Research and development expenses. Research and development (“R&D”) expenses include costs to develop new products, enhance existing products, validate new and enhanced products, manage clinical affairs and register and maintain our intellectual property. R&D expenses increased by $1.0 million, or 24%, to $5.3 million in the third quarter of fiscal 2011 compared to the same prior year period. The increase is primarily due to increased development, clinical and regulatory expenses for our Oncology/Surgery products and increased process engineering costs for our Vascular products. As a percentage of net sales, R&D expenses were 9.7% for the fiscal third quarter of 2011, compared with 8.2% for the same period a year ago.

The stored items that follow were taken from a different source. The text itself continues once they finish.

-- ==== Sys2Proof/Tests/Slice0.lean ====
section
/-! SUPPORT. The model's own tests: the well-formedness checks, a word of every instruction written out from spec/30_encoding.md,
single steps of spec/95_test_vectors.md, and for every statement with hypotheses a state and operands that meet them. -/

namespace Sys2Proof.Tests

open Sys2Proof.Machine Sys2Proof.Claims

/-! ### Well-formedness: each check refuses an ill-formed term the others accept -/

/-- The four checks of an instruction, in their order. -/
def checks (i : Instr) : List Bool := [i.nbOperandsOk, i.dataSizeOk, i.modesOk, i.extWordsPresent]

theorem test_wellFormed_accepts : (Instr.add ⟨0b01, true⟩ (.abs 0x0100) (.preDec .r1)).wellFormed = true := by decide

/-- ADDQ with P = 1: the opcode $0900 of spec/95_test_vectors.md section 1, example 1. -/
theorem test_wellFormed_refuses_operand_count :
    (Instr.addq ⟨0b00, true⟩ 0 (.dreg .r0)).wellFormed = false ∧
    checks (.addq ⟨0b00, true⟩ 0 (.dreg .r0)) = [false, true, true, true] := by decide

/-- BRA.B: the opcode $9060 of section 1, example 2. -/
theorem test_wellFormed_refuses_size :
    (Instr.bra ⟨0b00, false⟩ (.abs 0)).wellFormed = false ∧
    checks (.bra ⟨0b00, false⟩ (.abs 0)) = [true, false, true, true] := by decide

/-- DS = 11 names no size (R93). -/
theorem test_wellFormed_refuses_size_11 :
    (Instr.tst ⟨0b11, false⟩ (.dreg .r0)).wellFormed = false ∧
    checks (.tst ⟨0b11, false⟩ (.dreg .r0)) = [true, false, true, true] := by decide

/-- BRA.W D0: the opcode $9200 of section 1, example 3. -/
theorem test_wellFormed_refuses_mode :
    (Instr.bra ⟨0b01, false⟩ (.dreg .r0)).wellFormed = false ∧
    checks (.bra ⟨0b01, false⟩ (.dreg .r0)) = [true, true, false, true] := by decide

/-- Mode 101 names no addressing mode (R84, R94). -/
theorem test_wellFormed_refuses_mode_101 :
    (Instr.move ⟨0b10, true⟩ (.dreg .r0) (.noMode .m101 .r1)).wellFormed = false ∧
    checks (.move ⟨0b10, true⟩ (.dreg .r0) (.noMode .m101 .r1)) = [true, true, false, true] := by decide

/-- An operand of mode 011 with no extension word (R86). -/
theorem test_wellFormed_refuses_missing_extension :
    (Instr.clr ⟨0b00, false⟩ .absTruncated).wellFormed = false ∧
    checks (.clr ⟨0b00, false⟩ .absTruncated) = [true, true, true, false] := by decide

/-! ### Decoding: one word of every instruction, written as O, DS, P, then M1 N1 or Data, then M2 N2 (R81, R82, R90) -/

/-- ADD.W D0,D1 -/
theorem test_decode_add : decode [0b00000_01_1, 0b000_0_000_1] =
    .ok (.add ⟨0b01, true⟩ (.dreg .r0) (.dreg .r1), []) := rfl

/-- ADDQ.B #5,D0 -/
theorem test_decode_addq : decode [0b00001_00_0, 0b0101_000_0] =
    .ok (.addq ⟨0b00, false⟩ 5 (.dreg .r0), []) := rfl

/-- SUB.L D1,D0 -/
theorem test_decode_sub : decode [0b00010_10_1, 0b000_1_000_0] =
    .ok (.sub ⟨0b10, true⟩ (.dreg .r1) (.dreg .r0), []) := rfl

/-- SUBQ.L #15,-(A0) -/
theorem test_decode_subq : decode [0b00011_10_0, 0b1111_111_0] =
    .ok (.subq ⟨0b10, false⟩ 15 (.preDec .r0), []) := rfl

/-- MULS.W (A0)+,D1 -/
theorem test_decode_muls : decode [0b00100_01_1, 0b110_0_000_1] =
    .ok (.muls ⟨0b01, true⟩ (.postInc .r0) (.dreg .r1), []) := rfl

/-- DIVS.L $0102,D1 -/
theorem test_decode_divs : decode [0b00101_10_1, 0b011_0_000_1, 0x01, 0x02] =
    .ok (.divs ⟨0b10, true⟩ (.abs 0x0102) (.dreg .r1), []) := rfl

/-- NEG.B D1 -/
theorem test_decode_neg : decode [0b00110_00_0, 0b000_1_000_0] =
    .ok (.neg ⟨0b00, false⟩ (.dreg .r1), []) := rfl

/-- CLR.L A0 -/
theorem test_decode_clr : decode [0b00111_10_0, 0b001_0_000_0] =
    .ok (.clr ⟨0b10, false⟩ (.areg .r0), []) := rfl

/-- NOT.W (A1) -/
theorem test_decode_not : decode [0b01000_01_0, 0b100_1_000_0] =
    .ok (.not ⟨0b01, false⟩ (.ind .r1), []) := rfl

/-- AND.B (A0),(A1)+ -/
theorem test_decode_and : decode [0b01001_00_1, 0b100_0_110_1] =
    .ok (.and ⟨0b00, true⟩ (.ind .r0) (.postInc .r1), []) := rfl

/-- OR.W A1,A0 -/
theorem test_decode_or : decode [0b01010_01_1, 0b001_1_001_0] =
    .ok (.or ⟨0b01, true⟩ (.areg .r1) (.areg .r0), []) := rfl

/-- EOR.L -(A1),D0 -/
theorem test_decode_eor : decode [0b01011_10_1, 0b111_1_000_0] =
    .ok (.eor ⟨0b10, true⟩ (.preDec .r1) (.dreg .r0), []) := rfl

/-- ASL.L #12,D0 -/
theorem test_decode_asl : decode [0b01100_10_0, 0b1100_000_0] =
    .ok (.asl ⟨0b10, false⟩ 12 (.dreg .r0), []) := rfl

/-- ASR.W #1,A1 -/
theorem test_decode_asr : decode [0b01101_01_0, 0b0001_001_1] =
    .ok (.asr ⟨0b01, false⟩ 1 (.areg .r1), []) := rfl

/-- ROL.B #7,(A0) -/
theorem test_decode_rol : decode [0b01110_00_0, 0b0111_100_0] =
    .ok (.rol ⟨0b00, false⟩ 7 (.ind .r0), []) := rfl

/-- ROR.W #8,(A1)+ -/
theorem test_decode_ror : decode [0b01111_01_0, 0b1000_110_1] =
    .ok (.ror ⟨0b01, false⟩ 8 (.postInc .r1), []) := rfl

/-- CMP.W $0022,D0 -/
theorem test_decode_cmp : decode [0b10000_01_1, 0b011_0_000_0, 0x00, 0x22] =
    .ok (.cmp ⟨0b01, true⟩ (.abs 0x0022) (.dreg .r0), []) := rfl

/-- TST.L (A1)+ -/
theorem test_decode_tst : decode [0b10001_10_0, 0b110_1_000_0] =
    .ok (.tst ⟨0b10, false⟩ (.postInc .r1), []) := rfl

/-- BRA.W $0010 -/
theorem test_decode_bra : decode [0b10010_01_0, 0b011_0_000_0, 0x00, 0x10] =
    .ok (.bra ⟨0b01, false⟩ (.abs 0x0010), []) := rfl

/-- BVS.W $1234 -/
theorem test_decode_bvs : decode [0b10011_01_0, 0b011_0_000_0, 0x12, 0x34] =
    .ok (.bvs ⟨0b01, false⟩ (.abs 0x1234), []) := rfl

/-- BEQ.W $001A -/
theorem test_decode_beq : decode [0b10100_01_0, 0b011_0_000_0, 0x00, 0x1A] =
    .ok (.beq ⟨0b01, false⟩ (.abs 0x001A), []) := rfl

/-- BCS.W $FFFE -/
theorem test_decode_bcs : decode [0b10101_01_0, 0b011_0_000_0, 0xFF, 0xFE] =
    .ok (.bcs ⟨0b01, false⟩ (.abs 0xFFFE), []) := rfl

/-- BGE.W $0010 -/
theorem test_decode_bge : decode [0b10110_01_0, 0b011_0_000_0, 0x00, 0x10] =
    .ok (.bge ⟨0b01, false⟩ (.abs 0x0010), []) := rfl

/-- BLE.W $0010 -/
theorem test_decode_ble : decode [0b10111_01_0, 0b011_0_000_0, 0x00, 0x10] =
    .ok (.ble ⟨0b01, false⟩ (.abs 0x0010), []) := rfl

/-- MOVE.W $0100,$0102: the first extension word is operand-1's (R86) -/
theorem test_decode_move : decode [0b11000_01_1, 0b011_0_011_0, 0x01, 0x00, 0x01, 0x02] =
    .ok (.move ⟨0b01, true⟩ (.abs 0x0100) (.abs 0x0102), []) := rfl

/-- MOVEQ.L #10,D1 -/
theorem test_decode_moveq : decode [0b11001_10_0, 0b1010_000_1] =
    .ok (.moveq ⟨0b10, false⟩ 10 (.dreg .r1), []) := rfl

/-- EXG.L D1,A0 -/
theorem test_decode_exg : decode [0b11010_10_1, 0b000_1_001_0] =
    .ok (.exg ⟨0b10, true⟩ (.dreg .r1) (.areg .r0), []) := rfl

/-- MOVEA.W $0056,A1 -/
theorem test_decode_movea : decode [0b11011_01_1, 0b011_0_001_1, 0x00, 0x56] =
    .ok (.movea ⟨0b01, true⟩ (.abs 0x0056) (.areg .r1), []) := rfl

/-- INP.W D0 -/
theorem test_decode_inp : decode [0b11100_01_0, 0b000_0_000_0] =
    .ok (.inp ⟨0b01, false⟩ (.dreg .r0), []) := rfl

/-- DSP.L D1 -/
theorem test_decode_dsp : decode [0b11101_10_0, 0b000_1_000_0] =
    .ok (.dsp ⟨0b10, false⟩ (.dreg .r1), []) := rfl

/-- DSR -/
theorem test_decode_dsr : decode [0b11110_00_0, 0b0000_0000] =
    .ok (.dsr ⟨0b00, false⟩, []) := rfl

/-- HLT -/
theorem test_decode_hlt : decode [0b11111_00_0, 0b0000_0000] =
    .ok (.hlt ⟨0b00, false⟩, []) := rfl

/-- The bits of an unused field change nothing: DSR with every operand field 1 (R89, decision D15). -/
theorem test_decode_ignores_unused : decode [0b11110_00_0, 0xFF] = .ok (.dsr ⟨0b00, false⟩, []) := rfl

/-- spec/opcode_table.json's numbering: the first word in bits 15..0, its extension word in bits 31..16. -/
theorem test_decodeTableWord : decodeTableWord 32 0x00109260 = some (.bra ⟨0b01, false⟩ (.abs 0x0010)) := rfl

/-- A row of 16 bits of a form with an operand of mode 011: its extension word is zero. -/
theorem test_decodeTableWord_short : decodeTableWord 16 0x9260 = some (.bra ⟨0b01, false⟩ (.abs 0)) := rfl

/-! ### One step: two vectors of spec/95_test_vectors.md section 2 for every instruction -/

/-- The base state of section 2 with the differences listed: code at $0000, registers, status bits, bytes of memory, draws. -/
def base (code : List Byte) (regs : Regs) (status : Status) (data : List (Nat × List Byte)) (draws : List Long) : State :=
  { State.reset with
    regs := regs
    status := status
    mem := data.foldl (fun m p => Memory.writeBytes m p.1 p.2) (Memory.writeBytes [] 0 code)
    input := draws }

/-- What one step leaves: registers, PC, status bits, the bytes at the addresses listed, the trace. -/
def seen (s : State) (addresses : List Nat) : Option (Regs × Word × Status × List Byte × List Event) :=
  match step s with
  | .next t => some (t.regs, t.pc, t.status, addresses.map t.byteAt, t.trace)
  | .fault _ => none
  | .refused _ => none

/-- ADD.B D0,D1 -/
theorem test_step_add_1 :
    seen (base [0x01, 0x01] ⟨0x000000FF, 0x12345601, 0, 0⟩ ⟨false, false, false, false, false⟩ [] []) [] =
      some (⟨0x000000FF, 0x12345600, 0, 0⟩, 0x0002, ⟨false, false, true, false, true⟩, [], []) := by decide

/-- ADD.L (A0)+,-(A1) -/
theorem test_step_add_2 :
    seen (base [0x05, 0xCF] ⟨0, 0, 0x00000100, 0x00000204⟩ ⟨false, false, false, false, false⟩ [(0x0100, [0x00, 0x00, 0x00, 0x05]), (0x0200, [0xFF, 0xFF, 0xFF, 0xFB])] []) [0x100, 0x101, 0x102, 0x103, 0x200, 0x201, 0x202, 0x203] =
      some (⟨0, 0, 0x00000104, 0x00000200⟩, 0x0002, ⟨false, false, true, false, true⟩, [0x00, 0x00, 0x00, 0x05, 0x00, 0x00, 0x00, 0x00], []) := by decide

Sales and marketing expenses. Sales and marketing (“S&M”) expenses consist primarily of salaries, commissions, travel and related business expenses, attendance at medical society meetings, product promotions and samples. S&M expenses increased $521 thousand or 4% to $14.6 million in the third quarter of fiscal 2011 compared to the same prior year period. This increase is primarily due to increased sales commissions in the U.S. and sales salaries in the International operations, partially offset by lower U.S. marketing costs. As a percentage of net sales, S&M expenses were 26.6% for the fiscal second quarter of 2011, compared with 26.9% for the prior year period.
General and administrative expenses. General and administrative (“G&A”) expenses include executive management, finance, accounting, legal, human resources and information technology and the administrative and professional costs associated with those activities. G&A expenses increased $270 thousand, or 7%, to $4.3 million in the third quarter of fiscal 2011 compared to prior year period, primarily due to increased costs related to the Latham, NY facility, expansion of our business development function and to personnel, and other infrastructure costs to support our growth. G&A expenses increased to 8.0% of net sales compared with 7.8% in the prior year period.
Amortization of intangibles. Amortization of intangibles was $2.3 million in both the third quarter of fiscal 2011 and 2010.
Operating income. Operating income was $5.2 million and $5.6 million for the third quarter of fiscal 2011 and 2010, respectively. As a percentage of sales, operating income decreased to 9.6% for the third quarter of 2011 from 10.7% in the same prior year period.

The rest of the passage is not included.